About this task
Write out, word for word, every line from the one containing "[0x3F000000, 0x3F000000, 0, 0xBF800000, 0x40800000]" through the final line of the records.

Given data
○ ○ ○ ○
-- ==== Sys2Proof/Tests/Slice0.lean ====
section
/-! SUPPORT. Tests. Part 1: each check of WellFormed refuses an ill-formed term. Part 2: words written out from R81 and R84 decode to the
command they stand for. Part 3: the worked vectors of 95_test_vectors.md, one step each. Part 4: for every statement that has
hypotheses, a state and operands that meet them. -/

namespace Sys2Proof.Tests

open Sys2Proof Sys2Proof.Machine Sys2Proof.Machine.F32

/-! ### Part 1: WellFormed (20_memory.md R73) -/

theorem test_qb_refuses_sa_sb : (Instr.qb .x .x .w).WellFormed = false := by decide
theorem test_qb_refuses_sa_sc : (Instr.qb .x .p .x).WellFormed = false := by decide
theorem test_qb_refuses_sb_sc : (Instr.qb .x .p .p).WellFormed = false := by decide
theorem test_qb_refuses_sa_norm : (Instr.qb .norm .p .w).WellFormed = false := by decide
theorem test_qb_refuses_sb_norm : (Instr.qb .x .norm .w).WellFormed = false := by decide
theorem test_qb_refuses_sc_norm : (Instr.qb .x .p .norm).WellFormed = false := by decide
theorem test_uqb_refuses_sa_sb : (Instr.uqb .x .x).WellFormed = false := by decide
theorem test_uqb_refuses_sa_norm : (Instr.uqb .norm .p).WellFormed = false := by decide
theorem test_uqb_refuses_sb_norm : (Instr.uqb .x .norm).WellFormed = false := by decide
theorem test_wellformed_accepts : (Instr.qb .x .p .w).WellFormed = true ∧ (Instr.uqb .x .p).WellFormed = true := by decide

/-! ### Part 2: decoding. Each word is written in the field order of R81: OPC, SA, SB, SC, BK, DIR, RSV. -/

theorem test_word_cbe : decode 0b00000001_0001_0000_0000_1_0_0000000000 = .ok (.cbe .x .tmpe) := by rfl
theorem test_word_nrm : decode 0b00000010_0000_0001_0000_0_0_0000000000 = .ok (.nrm .freq .x .bank) := by rfl
theorem test_word_dnrm : decode 0b00000011_0100_0011_0000_1_0_0000000000 = .ok (.dnrm .norm .w .tmpe) := by rfl
theorem test_word_rnrm : decode 0b00000100_0001_0000_0000_0_0_0000000000 = .ok (.rnrm .x) := by rfl
theorem test_word_rot : decode 0b00000101_0001_0000_0000_0_1_0000000000 = .ok (.rot .x .minus) := by rfl
theorem test_word_cpg : decode 0b00000110_0001_0010_0000_0_0_0000000000 = .ok (.cpg .x .p .bank) := by rfl
theorem test_word_pqb : decode 0b00000111_0000_0010_0000_0_0_0000000000 = .ok (.pqb .p) := by rfl
theorem test_word_qb : decode 0b00001000_0001_0010_0011_0_0_0000000000 = .ok (.qb .x .p .w) := by rfl
theorem test_word_uqb : decode 0b00001001_0001_0010_0000_0_0_0000000000 = .ok (.uqb .x .p) := by rfl
theorem test_word_smix : decode 0b00001010_0000_0000_0000_1_1_0000000000 = .ok (.smix .freq .tmpe .minus) := by rfl

/-- V-X1 to V-X10: the illegal words of section 2.7. -/
theorem test_illegal_words :
    [0x00000000, 0xFFFFFFFF, 0x0B000000, 0x01500000, 0x01010000, 0x04000800, 0x07100000, 0x09120400, 0x05000800,
      0x01000001].all (fun w => (decodeTableWord 32 w).isNone) = true := by decide

/-! ### Part 3: one step each, from 95_test_vectors.md. Words: 1 = 0x3F800000, 3 = 0x40400000, 4 = 0x40800000, and so on. -/

/-- The capacities the vectors assume: NMAX 64, EMAX 8, PMAX 8; a coder state of 10. -/
def base : State := { State.reset with caps := ⟨63, 8, 8⟩, ec := ⟨10⟩ }

def put (m : MemName) (ws : List Word) (s : State) : State := { s with mem := writeSlice m 0 ws s.mem }

/-- A mode written `B, C, e, p, PEND`. -/
def mode (b c : Word) (e p : List Word) (pend : Word) : State :=
  put .pbands p (put .ebands e
    { base with modeB := b, modeC := c, modeNE := BitVec.ofNat 32 (e.length - 2), modeNP := BitVec.ofNat 32 (p.length - 2),
                modePEND := pend })

/-- The outcome is a next state that passes a check. -/
def nextAnd (o : Host.Outcome State Fault Refusal) (p : State → Bool) : Bool :=
  match o with
  | .next t => p t
  | .fault _ => false
  | .refused _ => false

/-- The first elements of a memory. -/
def shows (t : State) (m : MemName) (ws : List Word) : Bool :=
  ((List.range ws.length).map fun k => Memory.read t.mem (addr m k)) == ws.map some

/-- Stub collaborators of section 2.6, with the sine and cosine the vectors give. -/
def stub (pl : List Word) : Config :=
  { (default : Config) with
    fcos := fun t => if t = 0x3DCCCCCD then 0x3F7EB898 else if t = 0x3B93FC0A then 0x3F7FFF55 else 0x3F7FFE8B
    fsin := fun t => if t = 0x3DCCCCCD then 0x3DCC7577 else if t = 0x3B93FC0A then 0x3B93FBE9 else 0x3BDA73A5
    bitsUsed := fun c => c.code
    computeAllocation := fun _ i => pl.getD i 0
    algQuant := fun r => { xs := fun k => if k + 1 = r.len then 0xBF800000 else 0, ec := ⟨r.ec.code + r.q.toNat⟩ }
    algUnquant := fun r => { xs := fun k => if k + 1 = r.len then 0xBF800000 else 0, ec := ⟨r.ec.code + r.q.toNat⟩ }
    intraFold := fun _ => { ps := fun _ => 0, xs := some fun k => if k = 0 then 0x3F800000 else 0 }
    intraPrediction := fun r => { ps := fun _ => 0, xs := none, ec := ⟨r.ec.code + 1⟩ }
    intraUnquant := fun r => { ps := fun _ => 0, xs := none, ec := ⟨r.ec.code + 1⟩ } }

def zeros (n : Nat) : List Word := List.replicate n 0

/-- Mode of V-A3 with its FREQ. -/
def bands2 : State := put (sel .freq) [0x40400000, 0x40800000, 0, 0, 0x3F800000, 0x3F800000, 0x3F800000, 0x3F800000,
  0x40E00000, 0x40E00000] (mode 2 1 [0, 2, 4, 5] [0, 4, 5] 0)

/-- Mode and FREQ of V-A4. -/
def stereo : State := put (sel .freq) ([0x3F800000, 0, 0, 0x3F800000] ++ zeros 4 ++ [0x40C00000, 0x40C00000])
  (mode 1 2 [0, 4, 5] [0, 4, 5] 0)

/-- V-A3. -/
theorem test_cbe_two_bands :
    nextAnd (exec (.cbe .freq .bank) bands2) (fun t => shows t (bank .bank) [0x40A00000, 0x40000000] && t.seq == 1) = true := by
  decide

/-- V-A4: the energies interleave by channel. -/
theorem test_cbe_stereo :
    nextAnd (exec (.cbe .freq .bank) stereo) (fun t => shows t (bank .bank) [0x3F800000, 0x3F800000]) = true := by decide

/-- V-B2, first command; the padding that held 7 is zeroed in X alone. -/
theorem test_nrm_two_bands :
    nextAnd (exec (.nrm .freq .x .bank) (put (bank .bank) [0x40A00000, 0x40000000] bands2)) (fun t =>
      shows t (sel .x) [0x3F19999A, 0x3F4CCCCD, 0, 0, 0x3F000000, 0x3F000000, 0x3F000000, 0x3F000000, 0, 0]) = true := by decide

/-- V-B3: SQRT_C of two channels. -/
theorem test_nrm_stereo :
    nextAnd (exec (.nrm .freq .x .bank) (put (bank .bank) [0x3F800000, 0x3F800000] stereo)) (fun t =>
      shows t (sel .x) ([0x3F3504F3, 0, 0, 0x3F3504F3] ++ zeros 6)) = true := by decide

/-- V-B3, second command. -/
theorem test_dnrm_stereo :
    nextAnd (exec (.dnrm .freq .freq .bank)
      (put (sel .freq) ([0x3F3504F3, 0, 0, 0x3F3504F3] ++ zeros 4 ++ [0x40C00000, 0x40C00000])
        (put (bank .bank) [0x3F800000, 0x3F800000] stereo))) (fun t =>
      shows t (sel .freq) ([0x3F7FFFFF, 0, 0, 0x3F7FFFFF] ++ zeros 6)) = true := by decide

/-- V-B8: one command, TMPE and X. -/
theorem test_rnrm :
    nextAnd (exec (.rnrm .freq) bands2) (fun t => shows t (bank .tmpe) [0x40A00000, 0x40000000] && t.seq == 1 &&
      shows t (sel .freq) [0x3F19999A, 0x3F4CCCCD, 0, 0, 0x3F000000, 0x3F000000, 0x3F000000, 0x3F000000, 0, 0]) = true := by
  decide

def rotState (off len stride iter theta : Word) (xs : List Word) : State :=
  put (sel .x) xs { base with rotOff := off, rotLen := len, rotStride := stride, rotIter := iter, rotTheta := theta }

/-- V-C8: the slice is inside the memory. -/
theorem test_rot_slice :
    nextAnd (rot (stub []) .x .plus (rotState 2 3 1 1 0x3DCCCCCD [0x41100000, 0x41100000, 0x3F800000, 0, 0, 0x41100000]))
      (fun t => shows t (sel .x) [0x41100000, 0x41100000, 0x3F7AE8E9, 0x3E4AEDE2, 0x3C234B6C, 0x41100000]) = true := by decide

/-- V-C3: the direction. -/
theorem test_rot_minus :
    nextAnd (rot (stub []) .x .minus (rotState 0 3 1 1 0x3DCCCCCD [0x3F800000, 0, 0]))
      (fun t => shows t (sel .x) [0x3F7AE8E9, 0xBE4AEDE2, 0x3C234B6C]) = true := by decide

def pitchState (p xs ps bk : List Word) : State :=
  put (sel .x) xs (put (sel .p) ps (put (bank .bank) bk (mode 1 1 [0, 2, 4, 5] p 0)))

/-- V-D3: a negative correlation clips to 0. -/
theorem test_cpg_gains :
    nextAnd (exec (.cpg .x .p .bank) (pitchState [0, 2, 4, 5] [0x3F800000, 0, 0, 0x3F800000, 0]
      [0x3F000000, 0x3F000000, 0, 0xBF800000, 0x40800000] [0x40800000, 0x3E800000])) (fun t =>
      shows t .gains [0x3EE66666, 0] && shows t (sel .p) [0x3F000000, 0x3F000000, 0, 0xBF800000, 0] &&
      shows t .wgt [0x40800000, 0x40800000, 0x3E800000, 0x3E800000]) = true := by decide

/-- V-D8: the weight of an element is its own channel's. -/
theorem test_cpg_stereo :
    nextAnd (exec (.cpg .x .p .bank) (put (sel .x) [0x3F800000, 0x3F800000, 0x3F800000, 0x3F800000, 0, 0]
      (put (sel .p) [0x3F800000, 0, 0x3F800000, 0, 0x40A00000, 0x40A00000] (put (bank .bank) [0x3F800000, 0x40400000]
        (mode 1 2 [0, 2, 3] [0, 2, 3] 0))))) (fun t =>
      shows t .gains [0x3E666666] && shows t .wgt [0x3F800000, 0x40400000, 0x3F800000, 0x40400000] &&
      shows t (sel .p) [0x3F800000, 0, 0x3F800000, 0, 0, 0]) = true := by decide

/-- V-D11: a product that is -0.0. -/
theorem test_pqb :
    nextAnd (exec (.pqb .p) (put .gains [0x3F600000, 0] (pitchState [0, 2, 4, 5] []
      [0x3F19999A, 0x3F4CCCCD, 0x3F3504F3, 0xBF3504F3, 0] []))) (fun t =>
      shows t (sel .p) [0x3F066667, 0x3F333333, 0, 0x80000000, 0]) = true := by decide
○ ○ ○ ○
Solution to the problem
      [0x3F000000, 0x3F000000, 0, 0xBF800000, 0x40800000] [0x40800000, 0x3E800000])) (fun t =>
      shows t .gains [0x3EE66666, 0] && shows t (sel .p) [0x3F000000, 0x3F000000, 0, 0xBF800000, 0] &&
      shows t .wgt [0x40800000, 0x40800000, 0x3E800000, 0x3E800000]) = true := by decide

/-- V-D8: the weight of an element is its own channel's. -/
theorem test_cpg_stereo :
    nextAnd (exec (.cpg .x .p .bank) (put (sel .x) [0x3F800000, 0x3F800000, 0x3F800000, 0x3F800000, 0, 0]
      (put (sel .p) [0x3F800000, 0, 0x3F800000, 0, 0x40A00000, 0x40A00000] (put (bank .bank) [0x3F800000, 0x40400000]
        (mode 1 2 [0, 2, 3] [0, 2, 3] 0))))) (fun t =>
      shows t .gains [0x3E666666] && shows t .wgt [0x3F800000, 0x40400000, 0x3F800000, 0x40400000] &&
      shows t (sel .p) [0x3F800000, 0, 0x3F800000, 0, 0, 0]) = true := by decide

/-- V-D11: a product that is -0.0. -/
theorem test_pqb :
    nextAnd (exec (.pqb .p) (put .gains [0x3F600000, 0] (pitchState [0, 2, 4, 5] []
      [0x3F19999A, 0x3F4CCCCD, 0x3F3504F3, 0xBF3504F3, 0] []))) (fun t =>
      shows t (sel .p) [0x3F066667, 0x3F333333, 0, 0x80000000, 0]) = true := by decide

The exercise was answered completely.